Segment Open

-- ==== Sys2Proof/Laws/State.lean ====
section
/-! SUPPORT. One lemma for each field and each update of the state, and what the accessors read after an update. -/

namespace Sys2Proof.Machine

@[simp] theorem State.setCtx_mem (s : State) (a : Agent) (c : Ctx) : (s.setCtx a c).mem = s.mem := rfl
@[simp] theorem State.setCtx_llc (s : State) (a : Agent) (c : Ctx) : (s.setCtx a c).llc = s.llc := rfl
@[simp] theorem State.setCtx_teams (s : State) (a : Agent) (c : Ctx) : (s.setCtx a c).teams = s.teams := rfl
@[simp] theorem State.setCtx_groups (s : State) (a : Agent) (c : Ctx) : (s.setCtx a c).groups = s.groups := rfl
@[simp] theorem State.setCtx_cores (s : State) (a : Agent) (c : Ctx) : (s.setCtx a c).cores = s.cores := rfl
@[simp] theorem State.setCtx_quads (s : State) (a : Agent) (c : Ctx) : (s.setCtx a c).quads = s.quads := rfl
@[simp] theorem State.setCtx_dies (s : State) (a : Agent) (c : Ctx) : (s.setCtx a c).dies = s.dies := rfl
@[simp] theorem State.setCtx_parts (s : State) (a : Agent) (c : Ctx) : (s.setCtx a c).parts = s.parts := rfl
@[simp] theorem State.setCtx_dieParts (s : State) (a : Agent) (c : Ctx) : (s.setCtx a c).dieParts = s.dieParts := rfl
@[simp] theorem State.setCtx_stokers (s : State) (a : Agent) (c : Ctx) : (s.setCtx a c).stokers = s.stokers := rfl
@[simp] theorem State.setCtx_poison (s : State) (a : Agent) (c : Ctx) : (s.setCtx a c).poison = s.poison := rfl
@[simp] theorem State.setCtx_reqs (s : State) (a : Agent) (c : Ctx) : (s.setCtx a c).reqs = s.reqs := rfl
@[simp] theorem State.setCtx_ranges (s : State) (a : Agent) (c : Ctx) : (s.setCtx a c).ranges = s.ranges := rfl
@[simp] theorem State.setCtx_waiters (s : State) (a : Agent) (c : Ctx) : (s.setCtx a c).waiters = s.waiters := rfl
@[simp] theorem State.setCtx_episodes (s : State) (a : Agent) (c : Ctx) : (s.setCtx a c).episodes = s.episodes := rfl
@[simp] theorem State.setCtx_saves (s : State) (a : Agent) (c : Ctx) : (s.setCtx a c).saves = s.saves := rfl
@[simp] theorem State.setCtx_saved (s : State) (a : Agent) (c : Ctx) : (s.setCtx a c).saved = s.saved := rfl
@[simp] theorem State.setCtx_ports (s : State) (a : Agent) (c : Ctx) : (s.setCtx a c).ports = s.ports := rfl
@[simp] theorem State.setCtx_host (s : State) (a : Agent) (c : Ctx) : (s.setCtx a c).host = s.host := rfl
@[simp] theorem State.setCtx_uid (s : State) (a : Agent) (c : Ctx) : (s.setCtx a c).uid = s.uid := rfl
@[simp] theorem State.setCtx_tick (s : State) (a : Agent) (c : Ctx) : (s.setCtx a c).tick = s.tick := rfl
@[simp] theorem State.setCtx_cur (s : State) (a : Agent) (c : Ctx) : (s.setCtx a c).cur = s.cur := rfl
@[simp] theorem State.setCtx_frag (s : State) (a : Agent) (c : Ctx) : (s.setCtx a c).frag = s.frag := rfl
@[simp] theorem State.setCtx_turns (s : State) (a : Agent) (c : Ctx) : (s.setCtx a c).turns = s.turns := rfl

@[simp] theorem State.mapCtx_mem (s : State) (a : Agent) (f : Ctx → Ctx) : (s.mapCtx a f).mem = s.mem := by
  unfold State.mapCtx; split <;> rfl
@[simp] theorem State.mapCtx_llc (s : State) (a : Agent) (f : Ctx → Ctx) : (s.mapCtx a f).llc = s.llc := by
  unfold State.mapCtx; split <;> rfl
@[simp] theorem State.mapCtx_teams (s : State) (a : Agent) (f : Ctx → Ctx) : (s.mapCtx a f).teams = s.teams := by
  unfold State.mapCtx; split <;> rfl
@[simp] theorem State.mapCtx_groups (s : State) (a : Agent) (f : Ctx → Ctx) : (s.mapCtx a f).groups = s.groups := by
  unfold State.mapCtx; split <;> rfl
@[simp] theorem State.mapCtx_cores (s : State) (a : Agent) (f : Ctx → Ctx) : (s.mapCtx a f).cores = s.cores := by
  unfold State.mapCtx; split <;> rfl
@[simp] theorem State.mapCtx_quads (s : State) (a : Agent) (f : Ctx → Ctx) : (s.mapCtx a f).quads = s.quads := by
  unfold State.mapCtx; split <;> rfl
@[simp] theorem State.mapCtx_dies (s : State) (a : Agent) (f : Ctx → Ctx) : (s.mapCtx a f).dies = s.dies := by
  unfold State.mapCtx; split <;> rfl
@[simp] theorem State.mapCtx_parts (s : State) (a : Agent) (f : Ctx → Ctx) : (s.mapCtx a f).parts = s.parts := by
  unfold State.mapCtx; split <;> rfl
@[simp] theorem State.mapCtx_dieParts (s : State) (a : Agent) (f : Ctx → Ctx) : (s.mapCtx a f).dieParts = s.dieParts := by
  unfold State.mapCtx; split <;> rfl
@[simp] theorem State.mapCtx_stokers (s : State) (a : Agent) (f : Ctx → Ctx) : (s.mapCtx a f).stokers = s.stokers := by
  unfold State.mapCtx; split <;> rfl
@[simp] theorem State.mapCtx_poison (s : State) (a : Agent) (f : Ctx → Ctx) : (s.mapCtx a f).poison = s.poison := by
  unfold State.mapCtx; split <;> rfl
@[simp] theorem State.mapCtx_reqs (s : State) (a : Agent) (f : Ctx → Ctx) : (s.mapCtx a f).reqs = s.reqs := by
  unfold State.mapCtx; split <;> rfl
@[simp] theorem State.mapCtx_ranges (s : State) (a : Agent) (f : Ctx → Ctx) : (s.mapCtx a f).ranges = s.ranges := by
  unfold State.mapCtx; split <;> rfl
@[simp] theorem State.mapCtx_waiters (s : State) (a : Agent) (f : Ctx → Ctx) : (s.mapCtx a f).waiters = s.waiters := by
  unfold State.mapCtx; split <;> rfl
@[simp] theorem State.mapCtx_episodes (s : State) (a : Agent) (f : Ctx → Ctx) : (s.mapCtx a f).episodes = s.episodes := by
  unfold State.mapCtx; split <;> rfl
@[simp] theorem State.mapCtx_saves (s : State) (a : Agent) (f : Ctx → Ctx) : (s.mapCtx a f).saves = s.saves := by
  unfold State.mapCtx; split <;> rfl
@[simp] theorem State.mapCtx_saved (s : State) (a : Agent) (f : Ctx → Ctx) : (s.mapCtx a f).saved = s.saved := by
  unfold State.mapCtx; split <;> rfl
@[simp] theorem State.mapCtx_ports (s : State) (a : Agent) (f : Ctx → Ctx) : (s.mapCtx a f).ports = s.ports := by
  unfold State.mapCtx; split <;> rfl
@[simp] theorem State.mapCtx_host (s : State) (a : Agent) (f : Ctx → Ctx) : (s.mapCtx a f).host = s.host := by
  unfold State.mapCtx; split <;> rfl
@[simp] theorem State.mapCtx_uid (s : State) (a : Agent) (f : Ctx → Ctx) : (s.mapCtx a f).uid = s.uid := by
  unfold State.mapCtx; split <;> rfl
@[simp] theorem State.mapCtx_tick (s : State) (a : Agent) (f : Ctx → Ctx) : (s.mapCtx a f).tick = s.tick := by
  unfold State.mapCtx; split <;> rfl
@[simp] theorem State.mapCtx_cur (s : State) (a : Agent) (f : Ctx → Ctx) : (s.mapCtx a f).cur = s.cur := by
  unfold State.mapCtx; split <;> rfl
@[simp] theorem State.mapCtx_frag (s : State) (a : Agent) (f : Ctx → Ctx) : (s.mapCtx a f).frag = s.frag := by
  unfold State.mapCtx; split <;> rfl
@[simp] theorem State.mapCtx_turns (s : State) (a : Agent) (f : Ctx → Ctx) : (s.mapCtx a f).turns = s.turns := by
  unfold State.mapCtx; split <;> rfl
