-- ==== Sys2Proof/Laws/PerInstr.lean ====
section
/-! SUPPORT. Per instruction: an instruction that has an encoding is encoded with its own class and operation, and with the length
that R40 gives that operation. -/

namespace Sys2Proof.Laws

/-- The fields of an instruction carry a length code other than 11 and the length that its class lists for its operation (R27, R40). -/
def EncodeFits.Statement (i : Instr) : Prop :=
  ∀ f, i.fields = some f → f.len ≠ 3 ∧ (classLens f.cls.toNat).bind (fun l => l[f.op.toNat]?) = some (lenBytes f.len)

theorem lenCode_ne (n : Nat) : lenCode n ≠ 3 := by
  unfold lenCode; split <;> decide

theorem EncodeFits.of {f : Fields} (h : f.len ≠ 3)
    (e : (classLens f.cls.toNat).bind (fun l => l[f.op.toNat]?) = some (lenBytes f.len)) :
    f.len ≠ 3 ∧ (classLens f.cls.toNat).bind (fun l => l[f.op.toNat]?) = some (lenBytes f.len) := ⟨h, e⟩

Segment Closed

*EXERCISE AIM*:
Lines from the one with "-- ==== Sys2Proof/Laws/PerInstr.lean" through the end of the data: set these down exactly, including both ends and nothing more.

*RESPONSE TO THE TASK*:
-- ==== Sys2Proof/Laws/PerInstr.lean ====
section
/-! SUPPORT. Per instruction: an instruction that has an encoding is encoded with its own class and operation, and with the length
that R40 gives that operation. -/

namespace Sys2Proof.Laws

/-- The fields of an instruction carry a length code other than 11 and the length that its class lists for its operation (R27, R40). -/
def EncodeFits.Statement (i : Instr) : Prop :=
  ∀ f, i.fields = some f → f.len ≠ 3 ∧ (classLens f.cls.toNat).bind (fun l => l[f.op.toNat]?) = some (lenBytes f.len)

theorem lenCode_ne (n : Nat) : lenCode n ≠ 3 := by
  unfold lenCode; split <;> decide

theorem EncodeFits.of {f : Fields} (h : f.len ≠ 3)
    (e : (classLens f.cls.toNat).bind (fun l => l[f.op.toNat]?) = some (lenBytes f.len)) :
    f.len ≠ 3 ∧ (classLens f.cls.toNat).bind (fun l => l[f.op.toNat]?) = some (lenBytes f.len) := ⟨h, e⟩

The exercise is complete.